[MATERIAL TO PROCESS Boundary: Start]

/-- O54. A context goes on as its microword says, folds at commit points, takes requests there alone, and stalls on its
faults. For a context that runs. A nanoword that is no commit point moves the context to the next microaddress of R397 and
leaves its restart address and saved stack. At a commit point with no request pending the shadow folds: the restart address
becomes the next microaddress, and a WAIT whose condition does not hold keeps its context. With a request pending the shadow
is discarded, the state of the last fold is saved, and the handler starts at its vector with an empty stack. A CALL or RET
without room, and a nanoword that exceeds the shadow, stall the context and raise their source; so does the watchdog at
2,048 counted cycles. A patch is written to a core, and its joined pair, once all contexts are parked. A scrub is requested
through the internal interrupt. (R395, R397, R403, R404, R405, R408, R415, R507) -/
def Obligations.CoreContextsRunMicrowords : Prop :=
  (∀ (core : Fin 64) (k : Fin 8) (flag : Bool) (key : Fin 16) (sram ops : Nat) (fresh : List Nat) (s : State),
    let x := (coreOf s core).context k
    let w := (coreOf s core).micro x
    let n := (coreOf s core).nano x
    ctxRuns s core x = true → x.dist + nwCycles n < 2048 → x.sram + sram ≤ 4096 → x.ops + ops + (x.notes + b2n (nwNotify n)) ≤ 64 →
    (∀ u st, nwCp n = false → nwHandoff n = false → mwNext w ≠ 7 → nextUa x w (condVal x w flag) key = some (u, st) →
      ∃ t, exec (.nanowordComplete core k flag key sram ops fresh false) s = .next t ∧
        (let y := (coreOf t core).context k
         y.ua = u ∧ y.stack = st ∧ y.restart = x.restart ∧ y.saved = x.saved ∧ y.dist = x.dist + (coreOf s core).cycles x) ∧
        (∀ j, j ≠ k.val → (coreOf t core).context j = (coreOf s core).context j) ∧ { t with cores := s.cores } = s) ∧
    (∀ u st, nwCp n = true → nextUa x w (condVal x w flag) key = some (u, st) → (coreOf s core).requests k = [] → x.records = [] →
      mwNext w ≠ 7 → (coreOf s core).activating = false →
      ∃ t, exec (.nanowordComplete core k flag key sram ops fresh false) s = .next t ∧
        (let y := (coreOf t core).context k
         y.ua = u ∧ y.restart = u ∧ y.stack = st ∧ y.saved = st ∧ y.dist = 0 ∧ y.sram = 0 ∧ y.ops = 0 ∧
         y.waiting = (decide (mwNext w = 6) && !condVal x w flag))) ∧
    (∀ u st p, nwCp n = true → nextUa x w (condVal x w flag) key = some (u, st) → ((coreOf s core).requests k).head? = some p →
      x.records = [] → fresh = [] → ∃ t, exec (.nanowordComplete core k flag key sram ops fresh false) s = .next t ∧
        (let y := (coreOf t core).context k
         y.ua = reqVector p k ∧ y.stack = [] ∧ y.dist = 0 ∧
         y.records = [{ prio := p, restart := x.restart, stack := x.saved, acted := x.acted }])) ∧
    (nextUa x w (condVal x w flag) key = none → ∃ t, exec (.nanowordComplete core k flag key sram ops fresh false) s = .next t ∧
      ((coreOf t core).context k).stalled = true ∧ ((coreOf t core).context k).ua = x.ua ∧
      t.flt.reports = s.flt.reports ++ [{ src := 0x04 * 64 + core.val }])) ∧
  (∀ (core : Fin 64) (k : Fin 8) (flag : Bool) (key : Fin 16) (sram ops : Nat) (fresh : List Nat) (s : State),
    let x := (coreOf s core).context k
    ctxRuns s core x = true → x.waiting = false → x.dist + nwCycles ((coreOf s core).nano x) < 2048 → 4096 < x.sram + sram →
      ∃ t, exec (.nanowordComplete core k flag key sram ops fresh false) s = .next t ∧
        ((coreOf t core).context k).stalled = true ∧ t.flt.reports = s.flt.reports ++ [{ src := 0x05 * 64 + core.val }]) ∧
  (∀ (x : Ctx) (w key : Nat) (c : Bool),
    (mwNext w = 0 → nextUa x w c key = some ((x.ua + 1) % 4096, x.stack)) ∧
    (mwNext w = 1 → nextUa x w c key = some (if c then mwTarget w else (x.ua + 1) % 4096, x.stack)) ∧
    (mwNext w = 2 → nextUa x w c key = some (mwTarget w, x.stack)) ∧
    (mwNext w = 4 → x.stack.length < 8 → nextUa x w c key = some (mwTarget w, (x.ua + 1) % 4096 :: x.stack)) ∧
    (mwNext w = 4 → 8 ≤ x.stack.length → nextUa x w c key = none) ∧ (mwNext w = 5 → x.stack = [] → nextUa x w c key = none) ∧
    (∀ a l, mwNext w = 5 → x.stack = a :: l → nextUa x w c key = some (a, l)) ∧
    (mwNext w = 6 → nextUa x w c key = some (if c then (x.ua + 1) % 4096 else x.ua, x.stack))) ∧
  (∀ (core : Fin 64) (k : Fin 8) (s : State),
    let x := (coreOf s core).context k
    ctxRuns s core x = true → 2048 ≤ x.dist + (coreOf s core).cycles x →
      ∃ t, exec (.commitWatchdog core k) s = .next t ∧ ((coreOf t core).context k).stalled = true ∧
        t.flt.reports = s.flt.reports ++ [{ src := 0x06 * 64 + core.val }] ∧
        rfld t (aCore core 0x8C) 16 16 = satAdd 16 (rfld s (aCore core 0x8C) 16 16) 1) ∧
  (∀ (core : Fin 64) (m : Store) (s : State), s.mcode.next = some m → s.mcode.left.contains core.val = true → isFatal s = false →
    (actGroup s core).all (fun j => (coreOf s j).allParked) = true → ∃ t, exec (.patchActivation core) s = .next t ∧
      (∀ j ∈ actGroup s core, (coreOf t j).store = m ∧ (coreOf t j).activating = false) ∧
      (∀ j, j ∉ actGroup s core → (coreOf t j).store = (coreOf s j).store)) ∧
  (∀ (core : Fin 64) (s : State), polOpen s core = true → isFatal s = false →
    ((coreOf s core).scrubUntil ≤ s.now → ∃ t, exec (.scrub core) s = .next t ∧ (coreOf t core).scrubReq = true ∧
      (coreOf t core).intReq = true ∧ { t with cores := s.cores } = s) ∧
    (s.now < (coreOf s core).scrubUntil → exec (.scrub core) s = .next s) ∧
    (rfld s (aCore core 0x9C) 8 8 ≠ 0 → (coreOf s core).lastScrub + psMs (10 * rfld s (aCore core 0x9C) 8 8) ≤ s.now →
      ∃ t, exec (.scrubPeriod core) s = .next t ∧ (coreOf t core).lastScrub = s.now ∧ { t with cores := s.cores, free := s.free } = s))

/-- O55. A raise is counted and reacts by its class: reported, its polder sealed, or the device stopped. For a raise of a
real source that is not suppressed, in no fatal state. Whatever its class it is counted. CORRECTED seals nothing. CONTAINED
seals the open polder of the source, pending, with the source as its cause, and no other. FATAL latches the source and the
time, wipes every session's keys and drives the fatal pin. A CORRECTED raise of a sealed polder is counted alone: no
capture, no change of cause, nothing written. Two CONTAINED raises of different polders that arrive in one cycle seal both.
The report timer of a source writes what is unreported and starts its interval again. (R424, R425, R426, R429, R430, R431,
R435) -/
def Obligations.FaultsReactByClass : Prop :=
  (∀ (r : Report) (l : List Report) (s : State), s.flt.reports = r :: l → srcReal r.src = true → suppressed s r = false →
    isFatal s = false → ∃ t, exec (.faultRaise []) s = .next t ∧
      tget 0 t.flt.cnt r.src = satAdd 32 (tget 0 s.flt.cnt r.src) 1 ∧ (∀ i, i ≠ r.src → tget 0 t.flt.cnt i = tget 0 s.flt.cnt i) ∧
      (srcClass s r.src = 0 → t.flt.fatal = none ∧ ∀ i, (polder t i).st = (polder s i).st ∧ (polder t i).cause = (polder s i).cause) ∧
      (srcClass s r.src = 1 → srcPolder r.src < 95 → polOpen s (srcPolder r.src) = true → t.flt.fatal = none ∧
        (polder t (srcPolder r.src)).st = .sealed ∧ (polder t (srcPolder r.src)).pending = true ∧
        (polder t (srcPolder r.src)).cause = r.src ∧ ∀ i, i ≠ srcPolder r.src → (polder t i).st = (polder s i).st) ∧
      (srcClass s r.src = 2 → polOpen s (srcPolder r.src) = true → t.flt.fatal = some (r.src, devTime s) ∧
        (∀ e ∈ t.sess, e.2.keys = {}) ∧ t.sec.loaded = false ∧ Out.fatalPin true ∈ t.out) ∧
      (srcClass s r.src = 0 → polOpen s (srcPolder r.src) = false → t.out = s.out ∧ t.qps = s.qps ∧
        rget t 0x4088 = rget s 0x4088 ∧ ∀ i, polder t i = polder s i)) ∧
  (∀ (r q : Report) (s : State), srcReal r.src = true → srcReal q.src = true → r.src < q.src → suppressed s r = false →
    suppressed s q = false → isFatal s = false → srcClass s r.src = 1 → srcClass s q.src = 1 →
    srcPolder r.src < 95 → srcPolder q.src < 95 → srcPolder r.src ≠ srcPolder q.src → polOpen s (srcPolder r.src) = true →
    polOpen s (srcPolder q.src) = true → ∃ t, exec (.faultRaise [q, r]) s = .next t ∧
      (polder t (srcPolder r.src)).st = .sealed ∧ (polder t (srcPolder r.src)).cause = r.src ∧
      (polder t (srcPolder q.src)).st = .sealed ∧ (polder t (srcPolder q.src)).cause = q.src ∧
      ∀ i, i ≠ srcPolder r.src → i ≠ srcPolder q.src → (polder t i).st = (polder s i).st) ∧
  (∀ (src : Fin 4096) (s : State), tget 0 s.flt.unrep src ≠ 0 → tget 0 s.flt.lastRep src ≠ 0 → isFatal s = false →
    (s.now < tget 0 s.flt.lastRep src - 1 + psMs (rfld s 0x4080 8 10) → exec (.faultReportTimer src) s = .next s) ∧
    (tget 0 s.flt.lastRep src - 1 + psMs (rfld s 0x4080 8 10) ≤ s.now → ∃ t, exec (.faultReportTimer src) s = .next t ∧
      tget 0 t.flt.unrep src = 0 ∧ tget 0 t.flt.lastRep src = s.now + 1 ∧ t.flt.polders = s.flt.polders))

/-- O56. A polder is re-admitted by its states, and a page arms, fires and disarms injection, and locks. A self-test that
passes takes TESTING to QUIESCING; one that fails takes it back to SEALED with TEST_FAIL, and a memory controller that fails
training takes it to OUT. The quiescent boundary opens the polder. H re-admits itself after 10 ms where FLT_CFG allows.
Arming keeps the source, counts and records it; firing raises the armed source once, marked as injected, and disarms; a
source of another page is not armed. A lock sets PG_CTRL.LOCK. A page whose polder is not open takes none of these writes.
(R437, R440, R441, R443, R445, R446, R495, R499) -/
def Obligations.ReadmissionInjectionAndLock : Prop :=
  (∀ (i : Fin 95) (slow : Bool) (seam : List (Fin 4)) (s : State), (polder s i).st = .testing → isFatal s = false →
    (∃ t, exec (.selfTestDone i none slow seam) s = .next t ∧ (polder t i).st = .quiescing ∧
      ∀ j, j ≠ i.val → polder t j = polder s j) ∧
    (∀ k : Fin 3, (k.val = 1 ∧ 72 ≤ i.val ∧ i.val < 88 → ∃ t, exec (.selfTestDone i (some k) slow seam) s = .next t ∧
        (polder t i).st = .out ∧ (mcOf t (i.val - 72)).st = .out ∧ (mcOf t (i.val - 72)).inService = false) ∧
      (¬(k.val = 1 ∧ 72 ≤ i.val ∧ i.val < 88) → ∃ t, exec (.selfTestDone i (some k) slow seam) s = .next t ∧
        (polder t i).st = .sealed ∧ (polder t i).testFail = true ∧ ∀ j, j ≠ i.val → polder t j = polder s j))) ∧
  (∀ (i : Fin 95) (slow : Bool) (fail : Option (Fin 3)) (seam : List (Fin 4)) (s : State), (polder s i).st ≠ .testing →
    exec (.selfTestDone i fail slow seam) s = .next s) ∧
  (∀ (i : Fin 95) (s : State),
    ((polder s i).st = .quiescing → isFatal s = false → ∃ t, exec (.quiescentBoundary i) s = .next t ∧ (polder t i).st = .opened ∧
      ∀ j, j ≠ i.val → (polder t j).st = (polder s j).st) ∧
    ((polder s i).st ≠ .quiescing → exec (.quiescentBoundary i) s = .next s)) ∧
  (∀ s : State, (polder s 88).st = .sealed → rfld s 0x4080 1 1 = 1 → (polder s 88).sealedAt + psMs 10 ≤ s.now → isFatal s = false →
    ∃ t, exec .hAutoReadmit s = .next t ∧ (polder t 88).st = .testing ∧ (polder t 88).pending = false ∧ { t with flt := s.flt } = s) ∧
  (∀ (page : Nat) (p : Page) (v : W32) (s : State), pageNum page = some p → pageTakes s p = true →
    (srcReal (bitsOf v.toNat 0 12) = true → srcPage (bitsOf v.toNat 0 12) = p → ∃ t, exec (.injectionArm page v) s = .next t ∧
      rfld t (p.at 0x20) 0 12 = bitsOf v.toNat 0 12 ∧ rfld t (p.at 0x20) 12 1 = 1 ∧
      t.sec.injCount = satAdd 32 s.sec.injCount 1 ∧ t.sec.injLast = bitsOf v.toNat 0 12 ∧
      { t with regs := s.regs, sec := s.sec } = s) ∧
    (bitAt v.toNat 12 = false → ∃ t, exec (.injectionDisarm page v) s = .next t ∧ rfld t (p.at 0x20) 12 1 = 0 ∧
      t.sec = s.sec ∧ { t with regs := s.regs } = s) ∧
    (∃ t, exec (.pageLock page) s = .next t ∧ bitAt (rget t (p.at 0x10)) 31 = true ∧ { t with regs := s.regs } = s)) ∧
  (∀ (page : Nat) (p : Page) (v : W32) (s : State), pageNum page = some p → pageTakes s p = false →
    exec (.injectionArm page v) s = .next s ∧ exec (.injectionDisarm page v) s = .next s ∧ exec (.pageLock page) s = .next s) ∧
  (∀ (page : Nat) (p : Page) (s : State), pageNum page = some p → isFatal s = false →
    (rfld s (p.at 0x20) 12 1 = 1 → ∃ t, exec (.injectionFire page) s = .next t ∧ rfld t (p.at 0x20) 12 1 = 0 ∧
      t.flt.reports = s.flt.reports ++ [{ src := rfld s (p.at 0x20) 0 12, inj := true }]) ∧
    (rfld s (p.at 0x20) 12 1 = 0 → exec (.injectionFire page) s = .next s))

[MATERIAL TO PROCESS Boundary: End]

TO DO
Give again exactly, and only, the lines above starting at the one with "leaves its restart" and ending at the one with "def Obligations.CoreContextsRunMicrowords : Prop".

OUTPUT BELOW
leaves its restart address and saved stack. At a commit point with no request pending the shadow folds: the restart address
becomes the next microaddress, and a WAIT whose condition does not hold keeps its context. With a request pending the shadow
is discarded, the state of the last fold is saved, and the handler starts at its vector with an empty stack. A CALL or RET
without room, and a nanoword that exceeds the shadow, stall the context and raise their source; so does the watchdog at
2,048 counted cycles. A patch is written to a core, and its joined pair, once all contexts are parked. A scrub is requested
through the internal interrupt. (R395, R397, R403, R404, R405, R408, R415, R507) -/
def Obligations.CoreContextsRunMicrowords : Prop :=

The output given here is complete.